**Available data:**
**********

-- ==== Sys2Proof/Machine/Fw.lean ====
section
/-! DEFINITION. Boot, firmware loads, activation, understudy handover, recovery, fuses and the debug port (R574 to R599). -/

namespace Sys2Proof.Machine

/-! Boot (R579 to R582, R592). -/

/-- Recovery is entered with a cause: 1 RECOVERY_N, 2 no candidate slot (R45, R592). -/
def recoveryEnter (s : State) (cause : Nat) : State :=
  let s := { s with modes := { s.modes with recovery := true, recoveryPin := cause == 1, booting := false } }
  event (wr s F.FW_STATUS_RECOVERY_CAUSE cause) 0x00A 0 0 (b2n (cause == 1))
/-- Slots that hold a container that is not accepted are named at boot, a failed signature with event 0x70F (R575, R599). -/
def slotsRefused (s : State) : State :=
  foldS [false, true] (fun s b => if !fwShipped s b && (fwContainer s b).isSome && !fwAccepted s b then event (fwSigEvent s (fwCheck s ((fwContainer s b).getD [])).2) 0x711 2 0 (b2n b) else s) s
/-- Steps 1 and 2 of R579: script-store recovery, fuses, wrapping key, boot nonce, the nonce of the debug port; the prompt-book area is taken up and the ring renumbered; a Set LSA or a copy of the learned capacity that a loss of power cut off is reported (R394, R497, R414, R417, R561, R596, R626, R631, R636). -/
def bootStore (s : State) : State :=
  let s := cutsReport (cutsReport (clearPendingArea (renumber (areaResume (storeRecover (slotsFollow s))))) 0x0C 0x60E) 0x02 0x907
  let s := setKey (fuseRegs s) 0 wrappingKey
  let (n, s) := randomBytes s 4
  let (d, s) := randomBytes s 32
  { s with
    cipher := { s.cipher with bootNonce := n.map (fun bs => BitVec.ofNat 32 (leNat bs)) }
    fw := { s.fw with nonce := d.getD [], roleCore := State.reset.fw.roleCore } }
/-- Steps 6 to 8 of R579 with the chosen slot: protection, the roles' firmware, the image and DRAM training. -/
def bootSlot (s : State) (b : Bool) (t : TrainIn) (ms : Nat) : State :=
  let s := fwProtect s b
  let s := { s with
    fw := { s.fw with roleSlotB := List.replicate 6 b, unconfirmed := fwSlotState s b == 2 }
    modes := { s.modes with booting := false } }
  let s := event (wr (fwSlotRegs s) F.FW_BOOT_BOOT_MS (satN 16 ms)) 0x710 0 0 (b2n b + 2 * satN 16 ms)
  -- the local bus's addresses are assigned at each transition from Dark to Standby (R365)
  let s := whenS (rd s F.GLB_RESET_LAST == 1) (fun s => emit s (.i3cAssign (rd s F.DC_I3C_CFG_RATE))) s
  let s := lanesDue (imageApply s)
  let s := trainBoot s t
  whenS (!rdb s F.IMG_STATUS_VALID) fwConfirmTry s
/-- The boot of core 0 (R579): `t` is what DRAM training finds, `recoveryLow` the level of RECOVERY_N, `ms` the duration of steps 1 to 7. -/
def boot (s : State) (t : TrainIn) (recoveryLow : Bool) (ms : Nat) : State :=
  if !s.modes.booting then s
  else
    let s := bootStore { s with fw := { s.fw with recoveryLow := recoveryLow } }
    if recoveryLow then recoveryEnter (fwSlotRegs s) 1
    else
      let s := slotsRefused s
      match fwPick s with
      | (none, s) => recoveryEnter (fwSlotRegs s) 2
      | (some b, s) => bootSlot s b t ms
/-- The house role resets the watchdog (R582). -/
def wdogReset (s : State) : State := if s.modes.mode = .dark ∨ s.fw.wdogTick + 65536 ≤ tickOf s then s else { s with fw := { s.fw with wdogTick := tickOf s } }
/-- FW_CTRL.REBOOT (R594, R649). -/
def fwReboot (s : State) (recoveryLow : Bool) : State :=
  if !s.modes.recovery || recoveryLow then wr s F.FW_CTRL_RESULT 5
  else
    let drbg := s.cipher.drbgFailed
    let s := clearEngines (dropMain (portsDown s))
    let s := { s with cipher := { s.cipher with drbgFailed := drbg }, modes := { s.modes with booting := true } }
    incSat (wr s F.GLB_RESET_LAST 4) F.GLB_RESET_CORE_RESETS 1

/-! Loads (R583, R593). -/

/-- The slot that a load writes: not the house role's; in recovery not the one boot would pick (R583, R593). -/
def loadSlot (s : State) : Bool :=
  if s.modes.recovery then (fwPick s).1.elim false (!·) else !s.fw.roleSlotB.headD false
/-- Sectors of a slot that hold a container of a length and its activation log (R576). -/
def loadSectors (b : Bool) (length : Nat) : List Nat := (fwSectors b).take (ceilDiv (length / 6 + 2 + 128) 2045)
/-- The slot's sectors erased as the load's first part states its length; what the slot was shipped with is gone (R576, R583). -/
def loadErase (s : State) (b : Bool) (length : Nat) : State :=
  let s := foldS (loadSectors b length) eraseWhole s
  fwSlotRegs { s with fw := { s.fw with shipLog := if b then s.fw.shipLog else none } }
/-- A load begins, discarding another; event 0x713 with result 2 for the discarded one. -/
def loadBegin (s : State) (path : Nat) : State :=
  let s := whenS s.fw.load.isSome (fun s => event s 0x713 0 0 (2 + 16 * b2n (loadSlot s))) s
  { s with fw := { s.fw with load := some ⟨path, [], loadSlot s, false⟩ } }
/-- The slot sequence of the next firmware slot (R549). -/
def fwNextSeq (s : State) : Nat :=
  max ((slotRead s.store 0x08 (fwSectors false)).elim 0 (·.1)) ((slotRead s.store 0x08 (fwSectors true)).elim 0 (·.1)) + 1
/-- The slot's headers and slot head are programmed once the length is known (R549, R583). -/
def loadHead (s : State) (b : Bool) (length : Nat) : State :=
  let used := loadSectors b length
  let st := slotHeads s.store 0x08 used (bits (headerOf s.store (used.getD 0 0)).toNat 16 32 + 1)
  { s with store := progWord st (slotAddr (fwSectors b) 0) (BitVec.ofNat 48 (fwNextSeq s % 2 ^ 32 + length / 6 % 65536 * 2 ^ 32)) }
/-- The whole words of the received bytes from a place on are programmed as they arrive, within the stated length (R583). -/
def loadWords (s : State) (b : Bool) (all : List Byte) (first : Nat) : State :=
  let n := min (all.length / 6) (le all 8 4 / 6)
  let ws := ((bytesWords all).take n).drop first
  { s with store := (ws.foldl (fun (p : Store × Nat) w => (progWord p.1 (slotAddr (fwSectors b) (p.2 + 1)) w, p.2 + 1)) (s.store, first)).1 }
/-- Bytes taken; once the length is known the slot is erased, and words are programmed as they come. -/
def loadTake (s : State) (bs : List Byte) : State :=
  match s.fw.load with
  | none => s
  | some l =>
    let all := l.bytes ++ bs
    let s := { s with fw := { s.fw with load := some { l with bytes := all } } }
    if all.length < 12 then s
    else
      let length := le all 8 4
      let fits := decide (length ≤ 8392704)
      if l.bytes.length < 12 then whenS fits (fun s => loadWords (loadHead s l.slotB length) l.slotB all 0) (loadErase s l.slotB length)
      else whenS fits (fun s => loadWords s l.slotB all (l.bytes.length / 6)) s
/-- The load discarded with its result: no valid mark is written. -/
def loadDrop (s : State) (result : Nat) : State :=
  match s.fw.load with
  | none => s
  | some l =>
    let s := { s with fw := { s.fw with load := none } }
    let s := if l.path = 0 then wr (wr s F.FW_LOAD_CTRL_BUSY 0) F.FW_LOAD_CTRL_RESULT result else s
    fwSlotRegs (event s 0x713 0 0 (result + 16 * b2n l.slotB))
/-- The last part: the checks run (R583). -/
def loadCheck (s : State) : State :=
  match s.fw.load with
  | none => s
  | some l =>
    let s := { s with fw := { s.fw with load := some { l with checking := true } } }
    if l.path = 0 then wr s F.FW_LOAD_CTRL_BUSY 1
    else s
/-- The checks end: an accepted container gets its valid mark, in recovery it is activated too (R575, R583, R593). -/
def loadEnded (s : State) : State :=
  match s.fw.load with
  | none => s
  | some l =>
    if !l.checking then s
    else
      let s := if l.path = 1 then { s with cxl := { s.cxl with background := none } } else s
      let (code, sig) := fwCheck s l.bytes
      if code ≠ 0 then loadDrop (fwSigEvent s sig) code
      else
        let (ok, s) := slotProgram s 0x08 (fwSectors l.slotB) (loadSectors l.slotB l.bytes.length) (fwNextSeq s) (containerWords l.bytes) none
        let s := loadDrop s (if ok then 0 else 2)
        if ok && s.modes.recovery then fwSlotRegs (event (fwAppend s l.slotB false).2 0x71C 0 0 0) else s
/-- FW_LOAD_CTRL.START: busy while an activation, a load's checks or a background command runs (R583, R584). -/
def fwLoadStart (s : State) : State :=
  if s.fw.series.isSome || s.cxl.background.isSome || s.fw.load.elim false (·.checking) then wr s F.FW_LOAD_CTRL_RESULT 1
  else loadBegin (wr (wr s F.FW_LOAD_CTRL_WORDS 0) F.FW_LOAD_CTRL_RESULT 0) 0
/-- A register load that receives data or may end. -/
def fwLoadOpen (s : State) (path : Nat) : Bool := s.fw.load.elim false (fun l => l.path == path && !l.checking)
/-- FW_LOAD_DATA. -/
def fwLoadData (s : State) (w : Word) : State :=
  if fwLoadOpen s 0 then incSat (loadTake s (wordBytes w)) F.FW_LOAD_CTRL_WORDS 1 else s
/-- FW_LOAD_CTRL.END. -/
def fwLoadEnd (s : State) : State := if fwLoadOpen s 0 then loadCheck s else s
/-- FW_LOAD_CTRL.ABORT. -/
def fwLoadAbort (s : State) : State := if fwLoadOpen s 0 then loadDrop s 2 else s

**********

Filter the entries down to the lines that hold "elim". Copy those lines.

  if s.modes.recovery then (fwPick s).1.elim false (!·) else !s.fw.roleSlotB.headD false
  max ((slotRead s.store 0x08 (fwSectors false)).elim 0 (·.1)) ((slotRead s.store 0x08 (fwSectors true)).elim 0 (·.1)) + 1
  if s.fw.series.isSome || s.cxl.background.isSome || s.fw.load.elim false (·.checking) then wr s F.FW_LOAD_CTRL_RESULT 1
def fwLoadOpen (s : State) (path : Nat) : Bool := s.fw.load.elim false (fun l => l.path == path && !l.checking)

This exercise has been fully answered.